Wednesday, July 31, 2002

You might have been wondering, during the debate over government subsidies to Amtrak, how the money might otherwise have been spent. Well, here are some relevant figures: Amtrak was granted a $520 million capital subsidy in 2001, plus another $105 in "safety and operations" funding (another $130 million-odd was spent on sundry other passenger rail projects, including "research and development"). The previous year, Amtrak supplied about 5.5 billion passenger miles of rail transportation; total passenger rail subsidies thus amounted to about 13.5 cents per passenger mile.

In 2000 (the most recent year for which figures appear to be available), Greyhound bus lines took in a total of about $1 billion in revenue, while providing nearly 8 billion passenger miles of bus transportation, for a total of about 13 cents per passenger mile (and that's assuming zero profit and zero revenue from non-passenger sources such as its package-shipping service). Meanwhile, Continental Airlines brought in 13.44 cents of revenue per passenger mile; United's figure was 13.25 cents, and American's was 14.05 cents. (Since 2000, airlines' revenues per passenger mile have declined, while Amtrak's subsidy per passenger mile has increased. Greyhound's parent company, Laidlaw, has been granted bankruptcy protection, so Greyhound's recent revenue figures are hard to come by.)

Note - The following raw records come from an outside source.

-- ==== Sys2Proof/Decode.lean ====
section
/-! DEFINITION. Decoding and encoding. The decoder reads a command from its opcode and typed operands (spec 30_encoding.md R122) and a
codeword from the 32-bit peek window through a codebook (spec 30_encoding.md R101, R102): its tables hold the "ROM key" column
of the spec's tables. The encoder is written from the "bits" column of the same tables, so that the two can be held against
each other.
-/
namespace Sys2Proof

/-! ## Codebooks -/

/-- The codebooks (spec 30_encoding.md R100): the mode table, the two escapes that are recognised where it fails, the codes of
uncompressed mode, and the white and black run tables. Which one reads a position is decided by decoder state, never by the
stream (R115). -/
inductive Book where
  | mode
  | esc
  | unc
  | white
  | black
  deriving DecidableEq, Repr

/-- One entry of a codebook: the instruction, its ROM key (the code left-aligned in the lookup window), its length in bits, and
for a run codeword the run length it denotes (spec 30_encoding.md R101). -/
structure RomRow where
  instr : Instr
  key : Nat
  len : Nat
  value : Nat
  deriving DecidableEq, Repr

/-- `MODE_ROM` (nbits = 7), spec 30_encoding.md R103. Its values are the modes themselves; the `value` column is 0. -/
def modeRom : List RomRow :=
  [⟨.p, 0x08, 4, 0⟩, ⟨.h, 0x10, 3, 0⟩, ⟨.v0, 0x40, 1, 0⟩, ⟨.vr1, 0x30, 3, 0⟩,
   ⟨.vr2, 0x06, 6, 0⟩, ⟨.vr3, 0x03, 7, 0⟩, ⟨.vl1, 0x20, 3, 0⟩, ⟨.vl2, 0x04, 6, 0⟩,
   ⟨.vl3, 0x02, 7, 0⟩]

/-- White terminating codes, spec 30_encoding.md R105. -/
def whiteTerminating : List RomRow :=
  [⟨.wt0, 0x06a0, 8, 0⟩, ⟨.wt1, 0x0380, 6, 1⟩, ⟨.wt2, 0x0e00, 4, 2⟩, ⟨.wt3, 0x1000, 4, 3⟩,
   ⟨.wt4, 0x1600, 4, 4⟩, ⟨.wt5, 0x1800, 4, 5⟩, ⟨.wt6, 0x1c00, 4, 6⟩, ⟨.wt7, 0x1e00, 4, 7⟩,
   ⟨.wt8, 0x1300, 5, 8⟩, ⟨.wt9, 0x1400, 5, 9⟩, ⟨.wt10, 0x0700, 5, 10⟩, ⟨.wt11, 0x0800, 5, 11⟩,
   ⟨.wt12, 0x0400, 6, 12⟩, ⟨.wt13, 0x0180, 6, 13⟩, ⟨.wt14, 0x1a00, 6, 14⟩, ⟨.wt15, 0x1a80, 6, 15⟩,
   ⟨.wt16, 0x1500, 6, 16⟩, ⟨.wt17, 0x1580, 6, 17⟩, ⟨.wt18, 0x09c0, 7, 18⟩, ⟨.wt19, 0x0300, 7, 19⟩,
   ⟨.wt20, 0x0200, 7, 20⟩, ⟨.wt21, 0x05c0, 7, 21⟩, ⟨.wt22, 0x00c0, 7, 22⟩, ⟨.wt23, 0x0100, 7, 23⟩,
   ⟨.wt24, 0x0a00, 7, 24⟩, ⟨.wt25, 0x0ac0, 7, 25⟩, ⟨.wt26, 0x04c0, 7, 26⟩, ⟨.wt27, 0x0900, 7, 27⟩,
   ⟨.wt28, 0x0600, 7, 28⟩, ⟨.wt29, 0x0040, 8, 29⟩, ⟨.wt30, 0x0060, 8, 30⟩, ⟨.wt31, 0x0340, 8, 31⟩,
   ⟨.wt32, 0x0360, 8, 32⟩, ⟨.wt33, 0x0240, 8, 33⟩, ⟨.wt34, 0x0260, 8, 34⟩, ⟨.wt35, 0x0280, 8, 35⟩,
   ⟨.wt36, 0x02a0, 8, 36⟩, ⟨.wt37, 0x02c0, 8, 37⟩, ⟨.wt38, 0x02e0, 8, 38⟩, ⟨.wt39, 0x0500, 8, 39⟩,
   ⟨.wt40, 0x0520, 8, 40⟩, ⟨.wt41, 0x0540, 8, 41⟩, ⟨.wt42, 0x0560, 8, 42⟩, ⟨.wt43, 0x0580, 8, 43⟩,
   ⟨.wt44, 0x05a0, 8, 44⟩, ⟨.wt45, 0x0080, 8, 45⟩, ⟨.wt46, 0x00a0, 8, 46⟩, ⟨.wt47, 0x0140, 8, 47⟩,
   ⟨.wt48, 0x0160, 8, 48⟩, ⟨.wt49, 0x0a40, 8, 49⟩, ⟨.wt50, 0x0a60, 8, 50⟩, ⟨.wt51, 0x0a80, 8, 51⟩,
   ⟨.wt52, 0x0aa0, 8, 52⟩, ⟨.wt53, 0x0480, 8, 53⟩, ⟨.wt54, 0x04a0, 8, 54⟩, ⟨.wt55, 0x0b00, 8, 55⟩,
   ⟨.wt56, 0x0b20, 8, 56⟩, ⟨.wt57, 0x0b40, 8, 57⟩, ⟨.wt58, 0x0b60, 8, 58⟩, ⟨.wt59, 0x0940, 8, 59⟩,
   ⟨.wt60, 0x0960, 8, 60⟩, ⟨.wt61, 0x0640, 8, 61⟩, ⟨.wt62, 0x0660, 8, 62⟩, ⟨.wt63, 0x0680, 8, 63⟩]

/-- White makeup codes, spec 30_encoding.md R106. -/
def whiteMakeup : List RomRow :=
  [⟨.wm64, 0x1b00, 5, 64⟩, ⟨.wm128, 0x1200, 5, 128⟩, ⟨.wm192, 0x0b80, 6, 192⟩, ⟨.wm256, 0x0dc0, 7, 256⟩,
   ⟨.wm320, 0x06c0, 8, 320⟩, ⟨.wm384, 0x06e0, 8, 384⟩, ⟨.wm448, 0x0c80, 8, 448⟩, ⟨.wm512, 0x0ca0, 8, 512⟩,
   ⟨.wm576, 0x0d00, 8, 576⟩, ⟨.wm640, 0x0ce0, 8, 640⟩, ⟨.wm704, 0x0cc0, 9, 704⟩, ⟨.wm768, 0x0cd0, 9, 768⟩,
   ⟨.wm832, 0x0d20, 9, 832⟩, ⟨.wm896, 0x0d30, 9, 896⟩, ⟨.wm960, 0x0d40, 9, 960⟩, ⟨.wm1024, 0x0d50, 9, 1024⟩,
   ⟨.wm1088, 0x0d60, 9, 1088⟩, ⟨.wm1152, 0x0d70, 9, 1152⟩, ⟨.wm1216, 0x0d80, 9, 1216⟩, ⟨.wm1280, 0x0d90, 9, 1280⟩,
   ⟨.wm1344, 0x0da0, 9, 1344⟩, ⟨.wm1408, 0x0db0, 9, 1408⟩, ⟨.wm1472, 0x0980, 9, 1472⟩, ⟨.wm1536, 0x0990, 9, 1536⟩,
   ⟨.wm1600, 0x09a0, 9, 1600⟩, ⟨.wm1664, 0x0c00, 6, 1664⟩, ⟨.wm1728, 0x09b0, 9, 1728⟩]

/-- Extended makeup codes of the white ROM, spec 30_encoding.md R109. -/
def whiteExtended : List RomRow :=
  [⟨.wx1792, 0x0020, 11, 1792⟩, ⟨.wx1856, 0x0030, 11, 1856⟩, ⟨.wx1920, 0x0034, 11, 1920⟩, ⟨.wx1984, 0x0024, 12, 1984⟩,
   ⟨.wx2048, 0x0026, 12, 2048⟩, ⟨.wx2112, 0x0028, 12, 2112⟩, ⟨.wx2176, 0x002a, 12, 2176⟩, ⟨.wx2240, 0x002c, 12, 2240⟩,
   ⟨.wx2304, 0x002e, 12, 2304⟩, ⟨.wx2368, 0x0038, 12, 2368⟩, ⟨.wx2432, 0x003a, 12, 2432⟩, ⟨.wx2496, 0x003c, 12, 2496⟩,
   ⟨.wx2560, 0x003e, 12, 2560⟩]

/-- Black terminating codes, spec 30_encoding.md R107. -/
def blackTerminating : List RomRow :=
  [⟨.bt0, 0x01b8, 10, 0⟩, ⟨.bt1, 0x0800, 3, 1⟩, ⟨.bt2, 0x1800, 2, 2⟩, ⟨.bt3, 0x1000, 2, 3⟩,
   ⟨.bt4, 0x0c00, 3, 4⟩, ⟨.bt5, 0x0600, 4, 5⟩, ⟨.bt6, 0x0400, 4, 6⟩, ⟨.bt7, 0x0300, 5, 7⟩,
   ⟨.bt8, 0x0280, 6, 8⟩, ⟨.bt9, 0x0200, 6, 9⟩, ⟨.bt10, 0x0100, 7, 10⟩, ⟨.bt11, 0x0140, 7, 11⟩,
   ⟨.bt12, 0x01c0, 7, 12⟩, ⟨.bt13, 0x0080, 8, 13⟩, ⟨.bt14, 0x00e0, 8, 14⟩, ⟨.bt15, 0x0180, 9, 15⟩,
   ⟨.bt16, 0x00b8, 10, 16⟩, ⟨.bt17, 0x00c0, 10, 17⟩, ⟨.bt18, 0x0040, 10, 18⟩, ⟨.bt19, 0x019c, 11, 19⟩,
   ⟨.bt20, 0x01a0, 11, 20⟩, ⟨.bt21, 0x01b0, 11, 21⟩, ⟨.bt22, 0x00dc, 11, 22⟩, ⟨.bt23, 0x00a0, 11, 23⟩,
   ⟨.bt24, 0x005c, 11, 24⟩, ⟨.bt25, 0x0060, 11, 25⟩, ⟨.bt26, 0x0194, 12, 26⟩, ⟨.bt27, 0x0196, 12, 27⟩,
   ⟨.bt28, 0x0198, 12, 28⟩, ⟨.bt29, 0x019a, 12, 29⟩, ⟨.bt30, 0x00d0, 12, 30⟩, ⟨.bt31, 0x00d2, 12, 31⟩,
   ⟨.bt32, 0x00d4, 12, 32⟩, ⟨.bt33, 0x00d6, 12, 33⟩, ⟨.bt34, 0x01a4, 12, 34⟩, ⟨.bt35, 0x01a6, 12, 35⟩,
   ⟨.bt36, 0x01a8, 12, 36⟩, ⟨.bt37, 0x01aa, 12, 37⟩, ⟨.bt38, 0x01ac, 12, 38⟩, ⟨.bt39, 0x01ae, 12, 39⟩,
   ⟨.bt40, 0x00d8, 12, 40⟩, ⟨.bt41, 0x00da, 12, 41⟩, ⟨.bt42, 0x01b4, 12, 42⟩, ⟨.bt43, 0x01b6, 12, 43⟩,
   ⟨.bt44, 0x00a8, 12, 44⟩, ⟨.bt45, 0x00aa, 12, 45⟩, ⟨.bt46, 0x00ac, 12, 46⟩, ⟨.bt47, 0x00ae, 12, 47⟩,
   ⟨.bt48, 0x00c8, 12, 48⟩, ⟨.bt49, 0x00ca, 12, 49⟩, ⟨.bt50, 0x00a4, 12, 50⟩, ⟨.bt51, 0x00a6, 12, 51⟩,
   ⟨.bt52, 0x0048, 12, 52⟩, ⟨.bt53, 0x006e, 12, 53⟩, ⟨.bt54, 0x0070, 12, 54⟩, ⟨.bt55, 0x004e, 12, 55⟩,
   ⟨.bt56, 0x0050, 12, 56⟩, ⟨.bt57, 0x00b0, 12, 57⟩, ⟨.bt58, 0x00b2, 12, 58⟩, ⟨.bt59, 0x0056, 12, 59⟩,
   ⟨.bt60, 0x0058, 12, 60⟩, ⟨.bt61, 0x00b4, 12, 61⟩, ⟨.bt62, 0x00cc, 12, 62⟩, ⟨.bt63, 0x00ce, 12, 63⟩]

/-- Black makeup codes, spec 30_encoding.md R108. -/
def blackMakeup : List RomRow :=
  [⟨.bm64, 0x0078, 10, 64⟩, ⟨.bm128, 0x0190, 12, 128⟩, ⟨.bm192, 0x0192, 12, 192⟩, ⟨.bm256, 0x00b6, 12, 256⟩,
   ⟨.bm320, 0x0066, 12, 320⟩, ⟨.bm384, 0x0068, 12, 384⟩, ⟨.bm448, 0x006a, 12, 448⟩, ⟨.bm512, 0x006c, 13, 512⟩,
   ⟨.bm576, 0x006d, 13, 576⟩, ⟨.bm640, 0x004a, 13, 640⟩, ⟨.bm704, 0x004b, 13, 704⟩, ⟨.bm768, 0x004c, 13, 768⟩,
   ⟨.bm832, 0x004d, 13, 832⟩, ⟨.bm896, 0x0072, 13, 896⟩, ⟨.bm960, 0x0073, 13, 960⟩, ⟨.bm1024, 0x0074, 13, 1024⟩,
   ⟨.bm1088, 0x0075, 13, 1088⟩, ⟨.bm1152, 0x0076, 13, 1152⟩, ⟨.bm1216, 0x0077, 13, 1216⟩, ⟨.bm1280, 0x0052, 13, 1280⟩,
   ⟨.bm1344, 0x0053, 13, 1344⟩, ⟨.bm1408, 0x0054, 13, 1408⟩, ⟨.bm1472, 0x0055, 13, 1472⟩, ⟨.bm1536, 0x005a, 13, 1536⟩,
   ⟨.bm1600, 0x005b, 13, 1600⟩, ⟨.bm1664, 0x0064, 13, 1664⟩, ⟨.bm1728, 0x0065, 13, 1728⟩]

/-- Extended makeup codes of the black ROM, spec 30_encoding.md R109. -/
def blackExtended : List RomRow :=
  [⟨.bx1792, 0x0020, 11, 1792⟩, ⟨.bx1856, 0x0030, 11, 1856⟩, ⟨.bx1920, 0x0034, 11, 1920⟩, ⟨.bx1984, 0x0024, 12, 1984⟩,
   ⟨.bx2048, 0x0026, 12, 2048⟩, ⟨.bx2112, 0x0028, 12, 2112⟩, ⟨.bx2176, 0x002a, 12, 2176⟩, ⟨.bx2240, 0x002c, 12, 2240⟩,
   ⟨.bx2304, 0x002e, 12, 2304⟩, ⟨.bx2368, 0x0038, 12, 2368⟩, ⟨.bx2432, 0x003a, 12, 2432⟩, ⟨.bx2496, 0x003c, 12, 2496⟩,
   ⟨.bx2560, 0x003e, 12, 2560⟩]

/-- `WHITE_ROM`, 104 entries (spec 30_encoding.md R109). -/
def whiteRom : List RomRow := whiteTerminating ++ whiteMakeup ++ whiteExtended

/-- `BLACK_ROM`, 104 entries (spec 30_encoding.md R109). -/
def blackRom : List RomRow := blackTerminating ++ blackMakeup ++ blackExtended

/-- The run table of a colour (spec 30_encoding.md R115). -/
def runRom : Colour → List RomRow
  | .white => whiteRom
  | .black => blackRom

/-- The book of a colour's run table. -/
def runBook : Colour → Book
  | .white => .white
  | .black => .black

/-! ## Decoding a window -/

/-- `Peek(n)` as read from the 32-bit window: `Peek(n) = Peek(32) >> (32 - n)` (spec 20_memory.md R64). -/
def topBits (n : Nat) (window : BitVec 32) : Nat := window.toNat >>> (Config.peekBits - n)

/-- Slot i of an nbits-wide table belongs to the entry whose key starts its `2^(nbits - len)` consecutive slots
(spec 30_encoding.md R101). -/
def RomRow.covers (nbits i : Nat) (r : RomRow) : Bool :=
  Nat.ble r.key i && Nat.blt i (r.key + 2 ^ (nbits - r.len))

/-- The entry of slot i, or `none` for the sentinel `NOMATCH` (spec 30_encoding.md R101). -/
def romSlot (rom : List RomRow) (nbits i : Nat) : Option RomRow := rom.find? (RomRow.covers nbits i)

/-- The lookup half of `VLC(ROM, nbits)` (spec 30_encoding.md R102): which codeword the window starts with. -/
def romLookup (rom : List RomRow) (nbits : Nat) (window : BitVec 32) : Option Instr :=
  (romSlot rom nbits (topBits nbits window)).map RomRow.instr

/-- The two escapes (spec 30_encoding.md R113, R114; the order of 41_mmr_escapes.md R190). -/
def decodeEscape (window : BitVec 32) : Option Instr :=
  if topBits 24 window = 0x001001 then some .eofb
  else if topBits 10 window = 0x00f then some .unc
  else none

/-- The codes of uncompressed mode (spec 30_encoding.md R114, 41_mmr_escapes.md R193, R198): six zeros start an exit code, which is
only `0000001T`; `000001` is five whites; any other window starts with a literal code. -/
def decodeUncompressed (window : BitVec 32) : Option Instr :=
  if topBits 6 window = 0b000000 then
    if topBits 8 window = 0b00000010 then some (.ux .white)
    else if topBits 8 window = 0b00000011 then some (.ux .black)
    else none
  else if topBits 6 window = 0b000001 then some .u00000
  else if topBits 1 window = 0b1 then some .u1
  else if topBits 2 window = 0b01 then some .u01
  else if topBits 3 window = 0b001 then some .u001
  else if topBits 4 window = 0b0001 then some .u0001
  else some .u00001

/-- The codeword a window starts with in one codebook, or `none` for NOMATCH. -/
def decodeBook : Book → BitVec 32 → Option Instr
  | .mode => romLookup modeRom Config.modeNbits
  | .esc => decodeEscape
  | .unc => decodeUncompressed
  | .white => romLookup whiteRom Config.runNbits
  | .black => romLookup blackRom Config.runNbits

/-- The codeword a window starts with at a position that tries several codebooks in order (at the mode position the escapes
come after MODE_ROM, spec 41_mmr_escapes.md R190). -/
def decodeWindow (books : List Book) (window : BitVec 32) : Option Instr :=
  books.findSome? fun b => decodeBook b window

/-! ## Decoding a command -/

/-- Why the decoder reads no instruction. -/
inductive DecodeError where
  /-- The operands are not of the type that the opcode takes. -/
  | operandType (opcode : BitVec 8)
  /-- An operand is outside its range (a byte operand of 2^32 bytes or more, a bitmap without its w * h pixels). -/
  | operandRange (opcode : BitVec 8)
  /-- No codeword of the codebooks of the position starts the window (NOMATCH). -/
  | noMatch
  deriving DecidableEq, Repr

/-- The instruction that an opcode and operands name when their types fit, before the range check
(spec 30_encoding.md R122; a reserved opcode takes any operands, 46_control.md R293). -/
def commandInstr (c : Command) : Option Instr :=
  if reservedOpcode c.opcode then some (.reserved c.opcode)
  else
    match c.operands with
    | .bytes s => if c.opcode = 0x01 then some (.mmrInit s) else none
    | .none =>
      if c.opcode = 0x02 then some .mmrScanruns
      else if c.opcode = 0x03 then some .mmrScanrle
      else if c.opcode = 0x06 then some .ctxInit
      else none
    | .size dw dh => if c.opcode = 0x04 then some (.jb2Direct dw dh) else none
    | .cross dw dh mb box => if c.opcode = 0x05 then some (.jb2Cross dw dh mb box) else none
    | .value v => if c.opcode = 0x07 then some (.writeCtrl v) else none
    | .regno n => if c.opcode = 0x08 then some (.readReg n) else none

/-- Decode a command (spec 30_encoding.md R122). -/
def decodeCommand (c : Command) : Except DecodeError Instr :=
  match commandInstr c with
  | none => .error (.operandType c.opcode)
  | some i => if i.wellFormed then .ok i else .error (.operandRange c.opcode)

/-- What the fetch hands to the decoder: a command, or the peek window with the codebooks of the position. -/
inductive Source where
  | command (c : Command)
  | window (books : List Book) (w : BitVec 32)
  deriving DecidableEq, Repr

/-- The decoder, total on every source and rejecting by name. -/
def decode : Source → Except DecodeError Instr
  | .command c => decodeCommand c
  | .window books w =>
    match decodeWindow books w with
    | some i => .ok i
    | none => .error .noMatch

/-! ## Encoding -/

/-- The encoding of an instruction: a command, or a codeword of a codebook with its bits (first bit most significant) and its
length. -/
inductive Encoded where
  | command (c : Command)
  | codeword (book : Book) (code len : Nat)
  deriving DecidableEq, Repr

Remember, these are revenue figures--the amount these companies charged for the transportation they provided. (And all were profitable during the year in question.) In other words, the government's 2001 subsidy of passenger rail would have been approximately sufficient to pay for all of Amtrak's passengers the previous year to take a bus or plane instead--absolutely free.

On the other hand, it's not entirely certain that Amtrak's passengers would have taken this deal, even if they could somehow have been identified and offered the switch. After all, Amtrak is hardly the price-sensitive traveler's first choice; its fares on the most popular routes are typically slightly above the best available airfare (as a bit of experimentation with Amtrak's and Expedia's Websites will show), let alone the cost of a bus ticket. More likely, rail passengers are opting for comfort and convenience--particularly compared to Greyhound, whose highly, uh, "price-conscious" clientele may be exactly what Amtrak's passengers are looking to avoid. Viewed in this light, the massive federal subsidy provided to Amtrak's affluent, luxury-seeking customers is, pace the "egalitarian" mass transit ideologues, an appalling example of expensive, wasteful government favoritism towards the well-to-do.